> **Records to use**:
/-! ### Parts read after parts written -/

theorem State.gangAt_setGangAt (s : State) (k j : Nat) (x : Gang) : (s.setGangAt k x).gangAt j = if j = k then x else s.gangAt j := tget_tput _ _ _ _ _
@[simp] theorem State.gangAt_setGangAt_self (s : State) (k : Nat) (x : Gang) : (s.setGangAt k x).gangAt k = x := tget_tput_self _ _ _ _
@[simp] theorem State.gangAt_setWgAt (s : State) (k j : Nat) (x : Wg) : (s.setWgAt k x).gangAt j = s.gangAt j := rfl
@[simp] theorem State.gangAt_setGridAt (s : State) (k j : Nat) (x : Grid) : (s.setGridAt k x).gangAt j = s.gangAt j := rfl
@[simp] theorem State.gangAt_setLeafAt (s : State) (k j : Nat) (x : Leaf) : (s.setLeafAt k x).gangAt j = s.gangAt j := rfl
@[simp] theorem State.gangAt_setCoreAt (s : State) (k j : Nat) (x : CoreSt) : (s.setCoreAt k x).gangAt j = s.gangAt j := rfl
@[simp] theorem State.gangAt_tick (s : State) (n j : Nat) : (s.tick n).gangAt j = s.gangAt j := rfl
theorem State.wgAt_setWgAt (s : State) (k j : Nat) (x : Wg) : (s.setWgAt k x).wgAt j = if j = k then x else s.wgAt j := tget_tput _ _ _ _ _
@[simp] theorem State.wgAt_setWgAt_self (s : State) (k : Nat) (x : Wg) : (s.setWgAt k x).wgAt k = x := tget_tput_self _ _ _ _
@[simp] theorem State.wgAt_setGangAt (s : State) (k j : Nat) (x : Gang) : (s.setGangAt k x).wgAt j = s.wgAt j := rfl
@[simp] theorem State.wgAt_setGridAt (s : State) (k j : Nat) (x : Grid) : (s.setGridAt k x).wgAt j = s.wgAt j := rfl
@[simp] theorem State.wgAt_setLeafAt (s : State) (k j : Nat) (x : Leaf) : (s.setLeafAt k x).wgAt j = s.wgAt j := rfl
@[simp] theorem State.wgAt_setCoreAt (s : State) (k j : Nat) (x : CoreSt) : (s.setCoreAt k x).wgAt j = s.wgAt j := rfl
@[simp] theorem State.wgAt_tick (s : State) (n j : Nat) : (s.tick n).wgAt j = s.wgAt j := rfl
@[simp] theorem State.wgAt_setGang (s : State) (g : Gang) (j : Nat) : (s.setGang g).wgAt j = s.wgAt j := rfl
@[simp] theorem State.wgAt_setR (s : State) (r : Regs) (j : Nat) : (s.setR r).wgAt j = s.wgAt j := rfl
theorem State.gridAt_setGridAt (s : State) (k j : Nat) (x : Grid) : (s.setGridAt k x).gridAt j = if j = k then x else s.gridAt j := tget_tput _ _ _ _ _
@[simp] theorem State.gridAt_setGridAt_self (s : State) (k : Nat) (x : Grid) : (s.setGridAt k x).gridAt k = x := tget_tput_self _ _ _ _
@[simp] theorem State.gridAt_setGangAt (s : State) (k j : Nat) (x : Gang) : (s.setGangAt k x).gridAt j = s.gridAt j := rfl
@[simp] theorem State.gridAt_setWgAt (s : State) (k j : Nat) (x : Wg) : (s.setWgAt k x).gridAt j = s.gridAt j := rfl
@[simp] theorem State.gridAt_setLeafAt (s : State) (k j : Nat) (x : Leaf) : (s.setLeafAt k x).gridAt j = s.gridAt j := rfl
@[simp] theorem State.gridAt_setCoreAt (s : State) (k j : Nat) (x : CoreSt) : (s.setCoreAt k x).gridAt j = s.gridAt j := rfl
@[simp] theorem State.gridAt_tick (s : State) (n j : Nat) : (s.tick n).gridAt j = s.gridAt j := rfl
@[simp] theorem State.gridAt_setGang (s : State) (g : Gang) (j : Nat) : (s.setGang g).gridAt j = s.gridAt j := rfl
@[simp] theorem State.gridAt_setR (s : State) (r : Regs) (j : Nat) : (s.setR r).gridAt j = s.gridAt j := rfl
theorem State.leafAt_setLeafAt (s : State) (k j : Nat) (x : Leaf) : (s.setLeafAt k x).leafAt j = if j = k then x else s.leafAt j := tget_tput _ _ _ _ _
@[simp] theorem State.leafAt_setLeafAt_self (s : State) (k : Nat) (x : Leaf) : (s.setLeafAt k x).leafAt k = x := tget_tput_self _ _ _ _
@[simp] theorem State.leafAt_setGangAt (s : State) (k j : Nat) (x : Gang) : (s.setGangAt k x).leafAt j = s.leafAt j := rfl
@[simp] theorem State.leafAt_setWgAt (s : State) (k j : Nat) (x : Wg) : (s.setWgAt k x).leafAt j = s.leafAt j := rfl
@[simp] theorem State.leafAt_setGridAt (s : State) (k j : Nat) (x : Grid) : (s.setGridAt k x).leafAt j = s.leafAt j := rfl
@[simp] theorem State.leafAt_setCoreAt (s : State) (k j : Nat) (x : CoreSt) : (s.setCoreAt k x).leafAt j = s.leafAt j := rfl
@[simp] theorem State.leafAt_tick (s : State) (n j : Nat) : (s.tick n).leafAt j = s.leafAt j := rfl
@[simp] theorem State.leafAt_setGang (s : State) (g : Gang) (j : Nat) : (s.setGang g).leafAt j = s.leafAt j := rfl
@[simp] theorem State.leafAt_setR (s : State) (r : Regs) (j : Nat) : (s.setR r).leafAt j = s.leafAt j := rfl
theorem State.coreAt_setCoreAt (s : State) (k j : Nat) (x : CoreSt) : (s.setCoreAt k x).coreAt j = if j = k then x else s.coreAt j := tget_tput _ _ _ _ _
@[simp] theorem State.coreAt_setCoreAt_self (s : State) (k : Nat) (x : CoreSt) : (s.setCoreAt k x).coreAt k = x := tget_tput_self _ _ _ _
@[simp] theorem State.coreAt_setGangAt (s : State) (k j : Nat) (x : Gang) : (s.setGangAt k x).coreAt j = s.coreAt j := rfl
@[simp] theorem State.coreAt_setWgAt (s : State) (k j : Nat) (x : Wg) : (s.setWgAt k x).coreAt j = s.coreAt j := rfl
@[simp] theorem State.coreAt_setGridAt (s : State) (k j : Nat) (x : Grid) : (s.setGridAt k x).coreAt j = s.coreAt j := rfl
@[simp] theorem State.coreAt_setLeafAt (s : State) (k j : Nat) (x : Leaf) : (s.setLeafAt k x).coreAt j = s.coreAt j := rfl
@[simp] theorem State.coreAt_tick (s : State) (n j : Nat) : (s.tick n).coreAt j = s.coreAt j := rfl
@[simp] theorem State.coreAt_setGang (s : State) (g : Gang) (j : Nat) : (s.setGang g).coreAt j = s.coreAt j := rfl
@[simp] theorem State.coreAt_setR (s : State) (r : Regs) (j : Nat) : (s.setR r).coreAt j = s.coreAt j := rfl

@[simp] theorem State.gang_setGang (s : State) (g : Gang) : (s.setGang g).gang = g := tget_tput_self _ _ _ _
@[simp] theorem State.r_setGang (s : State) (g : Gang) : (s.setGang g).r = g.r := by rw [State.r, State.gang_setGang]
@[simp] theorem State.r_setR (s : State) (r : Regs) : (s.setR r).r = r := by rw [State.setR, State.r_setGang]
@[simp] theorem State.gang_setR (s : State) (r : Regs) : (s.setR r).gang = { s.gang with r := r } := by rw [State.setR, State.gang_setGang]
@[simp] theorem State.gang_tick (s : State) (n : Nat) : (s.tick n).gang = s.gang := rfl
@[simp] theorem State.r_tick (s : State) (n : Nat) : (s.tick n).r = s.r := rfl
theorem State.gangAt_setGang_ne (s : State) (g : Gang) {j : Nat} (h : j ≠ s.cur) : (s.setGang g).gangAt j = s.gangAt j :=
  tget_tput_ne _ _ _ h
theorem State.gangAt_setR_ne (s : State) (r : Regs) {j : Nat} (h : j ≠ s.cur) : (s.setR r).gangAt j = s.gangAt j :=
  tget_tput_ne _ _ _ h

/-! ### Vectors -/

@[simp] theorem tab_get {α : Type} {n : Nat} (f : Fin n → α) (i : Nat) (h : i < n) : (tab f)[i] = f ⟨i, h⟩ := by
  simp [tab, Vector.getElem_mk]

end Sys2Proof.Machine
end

* * *

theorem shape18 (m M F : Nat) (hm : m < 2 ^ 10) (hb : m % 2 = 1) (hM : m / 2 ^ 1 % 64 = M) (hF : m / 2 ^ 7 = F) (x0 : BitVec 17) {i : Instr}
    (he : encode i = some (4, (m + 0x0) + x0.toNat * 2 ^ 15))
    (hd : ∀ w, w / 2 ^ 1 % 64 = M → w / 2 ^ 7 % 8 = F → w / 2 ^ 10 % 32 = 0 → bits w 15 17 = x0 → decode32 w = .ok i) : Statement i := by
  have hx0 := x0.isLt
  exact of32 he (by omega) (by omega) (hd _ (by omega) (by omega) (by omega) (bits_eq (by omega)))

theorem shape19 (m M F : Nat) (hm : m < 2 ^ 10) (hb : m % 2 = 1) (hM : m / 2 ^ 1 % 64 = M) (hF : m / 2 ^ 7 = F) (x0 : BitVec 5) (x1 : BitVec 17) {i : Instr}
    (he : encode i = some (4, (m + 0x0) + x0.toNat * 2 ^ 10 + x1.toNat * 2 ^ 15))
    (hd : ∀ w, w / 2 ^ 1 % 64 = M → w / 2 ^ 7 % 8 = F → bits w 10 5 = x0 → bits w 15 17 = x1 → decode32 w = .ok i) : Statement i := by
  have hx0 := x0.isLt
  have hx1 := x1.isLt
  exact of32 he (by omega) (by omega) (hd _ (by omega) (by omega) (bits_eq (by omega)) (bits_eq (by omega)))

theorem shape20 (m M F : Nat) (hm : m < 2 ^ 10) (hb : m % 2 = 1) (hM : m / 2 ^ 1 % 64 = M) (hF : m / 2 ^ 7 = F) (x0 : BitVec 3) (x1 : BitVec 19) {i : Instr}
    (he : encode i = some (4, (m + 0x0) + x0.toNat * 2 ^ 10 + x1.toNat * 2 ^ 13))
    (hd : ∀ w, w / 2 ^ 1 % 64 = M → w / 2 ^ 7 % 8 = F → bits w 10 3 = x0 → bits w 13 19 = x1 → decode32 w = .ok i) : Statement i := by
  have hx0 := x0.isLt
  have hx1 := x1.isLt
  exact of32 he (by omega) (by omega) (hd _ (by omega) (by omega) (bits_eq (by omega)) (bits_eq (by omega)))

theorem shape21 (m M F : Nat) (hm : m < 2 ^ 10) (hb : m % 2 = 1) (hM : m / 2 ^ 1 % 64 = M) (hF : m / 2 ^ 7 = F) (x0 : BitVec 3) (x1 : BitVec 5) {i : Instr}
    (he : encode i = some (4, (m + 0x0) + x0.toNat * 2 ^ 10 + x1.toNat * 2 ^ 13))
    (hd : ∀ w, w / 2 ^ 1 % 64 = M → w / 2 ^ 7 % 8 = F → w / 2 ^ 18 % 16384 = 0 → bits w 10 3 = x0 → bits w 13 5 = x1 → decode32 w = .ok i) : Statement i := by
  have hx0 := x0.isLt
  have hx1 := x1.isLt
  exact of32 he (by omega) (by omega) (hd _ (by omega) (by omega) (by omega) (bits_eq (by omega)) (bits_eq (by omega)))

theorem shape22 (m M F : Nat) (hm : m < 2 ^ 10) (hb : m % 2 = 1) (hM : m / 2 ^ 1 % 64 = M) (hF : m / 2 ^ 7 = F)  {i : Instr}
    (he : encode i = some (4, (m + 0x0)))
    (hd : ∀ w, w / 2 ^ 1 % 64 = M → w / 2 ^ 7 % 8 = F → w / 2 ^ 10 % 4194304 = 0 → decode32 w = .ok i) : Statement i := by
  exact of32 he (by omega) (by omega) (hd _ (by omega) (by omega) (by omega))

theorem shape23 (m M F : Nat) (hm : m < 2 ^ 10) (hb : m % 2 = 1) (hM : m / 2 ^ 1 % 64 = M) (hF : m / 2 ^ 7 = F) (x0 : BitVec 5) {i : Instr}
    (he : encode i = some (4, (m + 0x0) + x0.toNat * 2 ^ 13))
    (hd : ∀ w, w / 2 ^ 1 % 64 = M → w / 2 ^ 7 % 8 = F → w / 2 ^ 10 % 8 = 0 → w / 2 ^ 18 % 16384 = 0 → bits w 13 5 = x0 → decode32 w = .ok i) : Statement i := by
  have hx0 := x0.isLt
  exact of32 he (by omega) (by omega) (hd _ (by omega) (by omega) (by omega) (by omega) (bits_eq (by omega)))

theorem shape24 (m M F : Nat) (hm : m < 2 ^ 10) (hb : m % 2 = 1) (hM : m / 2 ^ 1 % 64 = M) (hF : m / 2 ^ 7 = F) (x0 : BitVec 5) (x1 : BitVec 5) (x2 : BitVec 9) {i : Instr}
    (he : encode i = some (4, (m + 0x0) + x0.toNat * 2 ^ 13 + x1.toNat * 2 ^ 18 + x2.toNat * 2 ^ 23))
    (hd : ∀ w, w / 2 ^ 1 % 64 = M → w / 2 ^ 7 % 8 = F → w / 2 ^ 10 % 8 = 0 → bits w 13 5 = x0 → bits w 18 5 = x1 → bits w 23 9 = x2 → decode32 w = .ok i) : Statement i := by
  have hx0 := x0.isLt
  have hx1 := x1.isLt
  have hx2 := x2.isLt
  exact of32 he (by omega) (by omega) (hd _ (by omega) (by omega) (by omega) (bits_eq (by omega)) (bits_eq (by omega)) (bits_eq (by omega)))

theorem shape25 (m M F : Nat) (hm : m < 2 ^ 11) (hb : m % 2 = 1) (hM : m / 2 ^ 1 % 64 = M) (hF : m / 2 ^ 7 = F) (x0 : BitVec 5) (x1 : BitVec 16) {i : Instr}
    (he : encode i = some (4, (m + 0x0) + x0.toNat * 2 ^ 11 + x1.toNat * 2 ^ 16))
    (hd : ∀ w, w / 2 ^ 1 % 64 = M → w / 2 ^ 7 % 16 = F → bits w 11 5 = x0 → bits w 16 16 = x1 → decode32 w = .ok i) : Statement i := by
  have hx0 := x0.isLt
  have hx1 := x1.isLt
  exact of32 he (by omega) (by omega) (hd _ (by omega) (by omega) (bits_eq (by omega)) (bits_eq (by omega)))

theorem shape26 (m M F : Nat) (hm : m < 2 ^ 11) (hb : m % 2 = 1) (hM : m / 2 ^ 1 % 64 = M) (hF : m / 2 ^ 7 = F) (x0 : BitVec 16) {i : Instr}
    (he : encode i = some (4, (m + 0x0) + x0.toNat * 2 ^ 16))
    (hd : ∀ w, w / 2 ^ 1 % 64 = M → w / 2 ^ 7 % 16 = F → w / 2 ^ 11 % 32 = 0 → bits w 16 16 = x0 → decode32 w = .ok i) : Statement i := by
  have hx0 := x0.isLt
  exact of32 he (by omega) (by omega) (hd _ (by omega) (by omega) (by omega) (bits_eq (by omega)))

> **Aim of the exercise**: Look above for the line containing "parts written -/" and the line containing "theorem State.wgAt_setCoreAt (s". Transcribe both, with the lines between them, exactly.

> **Response box**:
/-! ### Parts read after parts written -/

theorem State.gangAt_setGangAt (s : State) (k j : Nat) (x : Gang) : (s.setGangAt k x).gangAt j = if j = k then x else s.gangAt j := tget_tput _ _ _ _ _
@[simp] theorem State.gangAt_setGangAt_self (s : State) (k : Nat) (x : Gang) : (s.setGangAt k x).gangAt k = x := tget_tput_self _ _ _ _
@[simp] theorem State.gangAt_setWgAt (s : State) (k j : Nat) (x : Wg) : (s.setWgAt k x).gangAt j = s.gangAt j := rfl
@[simp] theorem State.gangAt_setGridAt (s : State) (k j : Nat) (x : Grid) : (s.setGridAt k x).gangAt j = s.gangAt j := rfl
@[simp] theorem State.gangAt_setLeafAt (s : State) (k j : Nat) (x : Leaf) : (s.setLeafAt k x).gangAt j = s.gangAt j := rfl
@[simp] theorem State.gangAt_setCoreAt (s : State) (k j : Nat) (x : CoreSt) : (s.setCoreAt k x).gangAt j = s.gangAt j := rfl
@[simp] theorem State.gangAt_tick (s : State) (n j : Nat) : (s.tick n).gangAt j = s.gangAt j := rfl
theorem State.wgAt_setWgAt (s : State) (k j : Nat) (x : Wg) : (s.setWgAt k x).wgAt j = if j = k then x else s.wgAt j := tget_tput _ _ _ _ _
@[simp] theorem State.wgAt_setWgAt_self (s : State) (k : Nat) (x : Wg) : (s.setWgAt k x).wgAt k = x := tget_tput_self _ _ _ _
@[simp] theorem State.wgAt_setGangAt (s : State) (k j : Nat) (x : Gang) : (s.setGangAt k x).wgAt j = s.wgAt j := rfl
@[simp] theorem State.wgAt_setGridAt (s : State) (k j : Nat) (x : Grid) : (s.setGridAt k x).wgAt j = s.wgAt j := rfl
@[simp] theorem State.wgAt_setLeafAt (s : State) (k j : Nat) (x : Leaf) : (s.setLeafAt k x).wgAt j = s.wgAt j := rfl
@[simp] theorem State.wgAt_setCoreAt (s : State) (k j : Nat) (x : CoreSt) : (s.setCoreAt k x).wgAt j = s.wgAt j := rfl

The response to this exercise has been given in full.